Later you do combinatory on the exponents of the primes factors

But how?
Can you write it for me?

ne555 (10692)

suppose that your number is 5040, and you factorise it
5040 = 2⁴ * 3² * 5 * 7
The number of divisors will be
N_Divisors = 5 * 3 * 2 * 2 = 60 (note that I add 1 to every exponent)

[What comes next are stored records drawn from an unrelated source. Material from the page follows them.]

-- ==== Sys2Proof/Laws/State.lean ====
section
/-! SUPPORT. One law per field per update of State: an update changes the field it names and leaves every other as it was. Then the laws of
registers and their fields: a read after a write. -/

namespace Sys2Proof.Machine

variable (s : State)

/-! ## Updates leave the other fields -/

@[simp] theorem State.wr_pending (a : Nat) (v : Word) : (s.wr a v).pending = s.pending := (rfl)
@[simp] theorem State.wr_west (a : Nat) (v : Word) : (s.wr a v).west = s.west := (rfl)
@[simp] theorem State.wr_east (a : Nat) (v : Word) : (s.wr a v).east = s.east := (rfl)
@[simp] theorem State.wr_outbox (a : Nat) (v : Word) : (s.wr a v).outbox = s.outbox := (rfl)
@[simp] theorem State.wr_freeCtr (a : Nat) (v : Word) : (s.wr a v).freeCtr = s.freeCtr := (rfl)
@[simp] theorem State.wr_order (a : Nat) (v : Word) : (s.wr a v).order = s.order := (rfl)
@[simp] theorem State.wr_stage (a : Nat) (v : Word) : (s.wr a v).stage = s.stage := (rfl)
@[simp] theorem State.wr_power (a : Nat) (v : Word) : (s.wr a v).power = s.power := (rfl)
@[simp] theorem State.wr_pcie (a : Nat) (v : Word) : (s.wr a v).pcie = s.pcie := (rfl)
@[simp] theorem State.wr_boot (a : Nat) (v : Word) : (s.wr a v).boot = s.boot := (rfl)
@[simp] theorem State.wr_sec (a : Nat) (v : Word) : (s.wr a v).sec = s.sec := (rfl)
@[simp] theorem State.wr_engines (a : Nat) (v : Word) : (s.wr a v).engines = s.engines := (rfl)
@[simp] theorem State.wr_ports (a : Nat) (v : Word) : (s.wr a v).ports = s.ports := (rfl)
@[simp] theorem State.wr_csw (a : Nat) (v : Word) : (s.wr a v).csw = s.csw := (rfl)
@[simp] theorem State.wr_ctxs (a : Nat) (v : Word) : (s.wr a v).ctxs = s.ctxs := (rfl)
@[simp] theorem State.wr_graphs (a : Nat) (v : Word) : (s.wr a v).graphs = s.graphs := (rfl)
@[simp] theorem State.wr_admitSeq (a : Nat) (v : Word) : (s.wr a v).admitSeq = s.admitSeq := (rfl)
@[simp] theorem State.wr_jctWait (a : Nat) (v : Word) : (s.wr a v).jctWait = s.jctWait := (rfl)
@[simp] theorem State.wr_escalSeq (a : Nat) (v : Word) : (s.wr a v).escalSeq = s.escalSeq := (rfl)
@[simp] theorem State.wr_rrNext (a : Nat) (v : Word) : (s.wr a v).rrNext = s.rrNext := (rfl)
@[simp] theorem State.wr_jctPage (a : Nat) (v : Word) : (s.wr a v).jctPage = s.jctPage := (rfl)
@[simp] theorem State.wr_subSec (a : Nat) (v : Word) : (s.wr a v).subSec = s.subSec := (rfl)
@[simp] theorem State.wr_subMs (a : Nat) (v : Word) : (s.wr a v).subMs = s.subMs := (rfl)
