theorem keep.wr (hs : s.holds P q) (a : Nat) (v : Word) : (s.wr a v).holds P q :=
  ⟨hs.stage, hs.queue, mapWf_mapSet _ _ _ hs.regs, hs.west, hs.east, hs.boot⟩
theorem keep.wf (hs : s.holds P q) (a : Nat) (f : Fld) (v : Nat) : (s.wf a f v).holds P q := keep.wr hs _ _
theorem keep.add (hs : s.holds P q) (a : Nat) (f : Fld) (v : Nat) : (s.add a f v).holds P q := keep.wr hs _ _
theorem keep.addSat (hs : s.holds P q) (a : Nat) (f : Fld) (v : Nat) : (s.addSat a f v).holds P q := keep.wr hs _ _
theorem keep.sub (hs : s.holds P q) (a : Nat) (f : Fld) (v : Nat) : (s.sub a f v).holds P q := keep.wr hs _ _
theorem keep.send (hs : s.holds P q) (o : Output) : (s.send o).holds P q := ⟨hs.stage, hs.queue, hs.regs, hs.west, hs.east, hs.boot⟩
theorem keep.note (hs : s.holds P q) (b : List Byte) : (s.note b).holds P q := ⟨hs.stage, hs.queue, hs.regs, hs.west, hs.east, hs.boot⟩
theorem keep.modGraph (hs : s.holds P q) (c g : Nat) (f : Graph → Graph) : (s.modGraph c g f).holds P q :=
  ⟨hs.stage, hs.queue, hs.regs, hs.west, hs.east, hs.boot⟩
theorem keep.modNode (hs : s.holds P q) (r : NodeRef) (f : Node → Node) : (s.modNode r f).holds P q := keep.modGraph hs _ _ _
theorem keep.setEngine (hs : s.holds P q) (e : Nat) (x : Engine) : (s.setEngine e x).holds P q :=
  ⟨hs.stage, hs.queue, hs.regs, hs.west, hs.east, hs.boot⟩
theorem keep.setCtx (hs : s.holds P q) (e : Nat) (x : Ctx) : (s.setCtx e x).holds P q :=
  ⟨hs.stage, hs.queue, hs.regs, hs.west, hs.east, hs.boot⟩
theorem keep.setPort (hs : s.holds P q) (e : Nat) (x : PortSt) : (s.setPort e x).holds P q :=
  ⟨hs.stage, hs.queue, hs.regs, hs.west, hs.east, hs.boot⟩
theorem keep.setFunc (hs : s.holds P q) (e : Nat) (x : FuncSt) : (s.setFunc e x).holds P q :=
  ⟨hs.stage, hs.queue, hs.regs, hs.west, hs.east, hs.boot⟩
theorem keep.fresh (hs : s.holds P q) : s.fresh.2.holds P q := ⟨hs.stage, hs.queue, hs.regs, hs.west, hs.east, hs.boot⟩
theorem keep.half (hs : s.holds P q) (h : Half) : (s.half h).canon := by cases h; exacts [hs.west, hs.east]
theorem keep.setHalf (hs : s.holds P q) (h : Half) (x : HalfState) (hx : x.canon) : (s.setHalf h x).holds P q := by
  cases h
  · exact ⟨hs.stage, hs.queue, hs.regs, hx, hs.east, hs.boot⟩
  · exact ⟨hs.stage, hs.queue, hs.regs, hs.west, hx, hs.boot⟩
theorem keep.modHalf (hs : s.holds P q) (h : Half) (f : HalfState → HalfState) (hf : ∀ x : HalfState, x.canon → (f x).canon) :
    (s.modHalf h f).holds P q := keep.setHalf hs h _ (hf _ (keep.half hs h))
theorem keep.foldl {β : Type} (f : State → β → State) (l : List β) (hf : ∀ s x, s.holds P q → (f s x).holds P q) :
    ∀ s : State, s.holds P q → (l.foldl f s).holds P q := by
  induction l with
  | nil => exact fun s h => h
  | cons x l ih => exact fun s h => ih _ (hf s x h)
theorem keep.foldlp {β γ : Type} (f : State × γ → β → State × γ) (l : List β) (hf : ∀ s x, s.1.holds P q → (f s x).1.holds P q) :
    ∀ s : State × γ, s.1.holds P q → (l.foldl f s).1.holds P q := by
  induction l with
  | nil => exact fun s h => h
  | cons x l ih => exact fun s h => ih _ (hf s x h)
theorem keep.ite {c : Prop} [Decidable c] {a b : State} (ha : c → a.holds P q) (hb : ¬c → b.holds P q) :
    (if c then a else b).holds P q := by split <;> simp_all
theorem keep.itep {γ : Type} {c : Prop} [Decidable c] {a b : State × γ} (ha : c → a.1.holds P q) (hb : ¬c → b.1.holds P q) :
    (if c then a else b).1.holds P q := by split <;> simp_all
theorem keep.whenLive (hs : s.holds P q) (f : State → State) (hf : ∀ s : State, s.holds P q → (f s).holds P q) :
    outHolds P q (whenLive s f) := by
  intro t ht
  unfold Sys2Proof.Machine.whenLive at ht
  cases ht
  exact keep.ite (fun _ => hf s hs) (fun _ => hs)
theorem keep.whenPowered (hs : s.holds P q) (f : State → State) (hf : ∀ s : State, s.holds P q → (f s).holds P q) :
    outHolds P q (whenPowered s f) := by
  intro t ht
  unfold Sys2Proof.Machine.whenPowered at ht
  cases ht
  exact keep.ite (fun _ => hs) (fun _ => hf s hs)
theorem keep.next (hs : s.holds P q) : outHolds P q (.next s) := by intro t ht; cases ht; exact hs
theorem keep.refused (r : Refusal) : outHolds P q (.refused r) := by intro t ht; cases ht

To factorise you can do something like this

for(K = 0; K<prime.size() && prime[K] * prime[K] <= n; K++){
   while(n%prime[K] == 0){ 
      n/=prime[K];
      //...
   }
   //...
}
//here n is 1 or a prime number

Last edited on

sequba (9)

I like your idea.
Thanks a lot.

Check out that:

unsigned long int number = /*...*/;
unsigned int divisors = 0;

for(unsigned long int i=2 ; i < t.size() && i*i <= number ; i++)		
		{
			while(!(number%i))
			{
				number /= i;
				
				t[i]++;
			}
			
			if(t[i]) divisors *= (t[i]+1);
		}

If there is something i can do to speed it up...

Last edited on

sequba (9)

Yea!
Finally it works and it's fast enough.

If you want to see it...:

unsigned int divisors(unsigned long int n)
{
	unsigned short int primes[10000];
	for(unsigned int i=0 ; i < 10000 && i <= n ; i++) primes[i]=0;
	
	unsigned short int how_many=1;
	for(unsigned long int i=2 ; i < 10000 && i <= n ; i++)		
	{
		while(!(n%i))
		{
			n /= i;
			
			primes[i]++;
		}
		
		if(primes[i]) how_many *= (primes[i]+1);
	}
	
	return how_many;
}

ne555 (10692)

The idea was that primes is an array that have prime numbers (that you calculate before, maybe dynamical)
So your steps will be greater, because you don't test against every number.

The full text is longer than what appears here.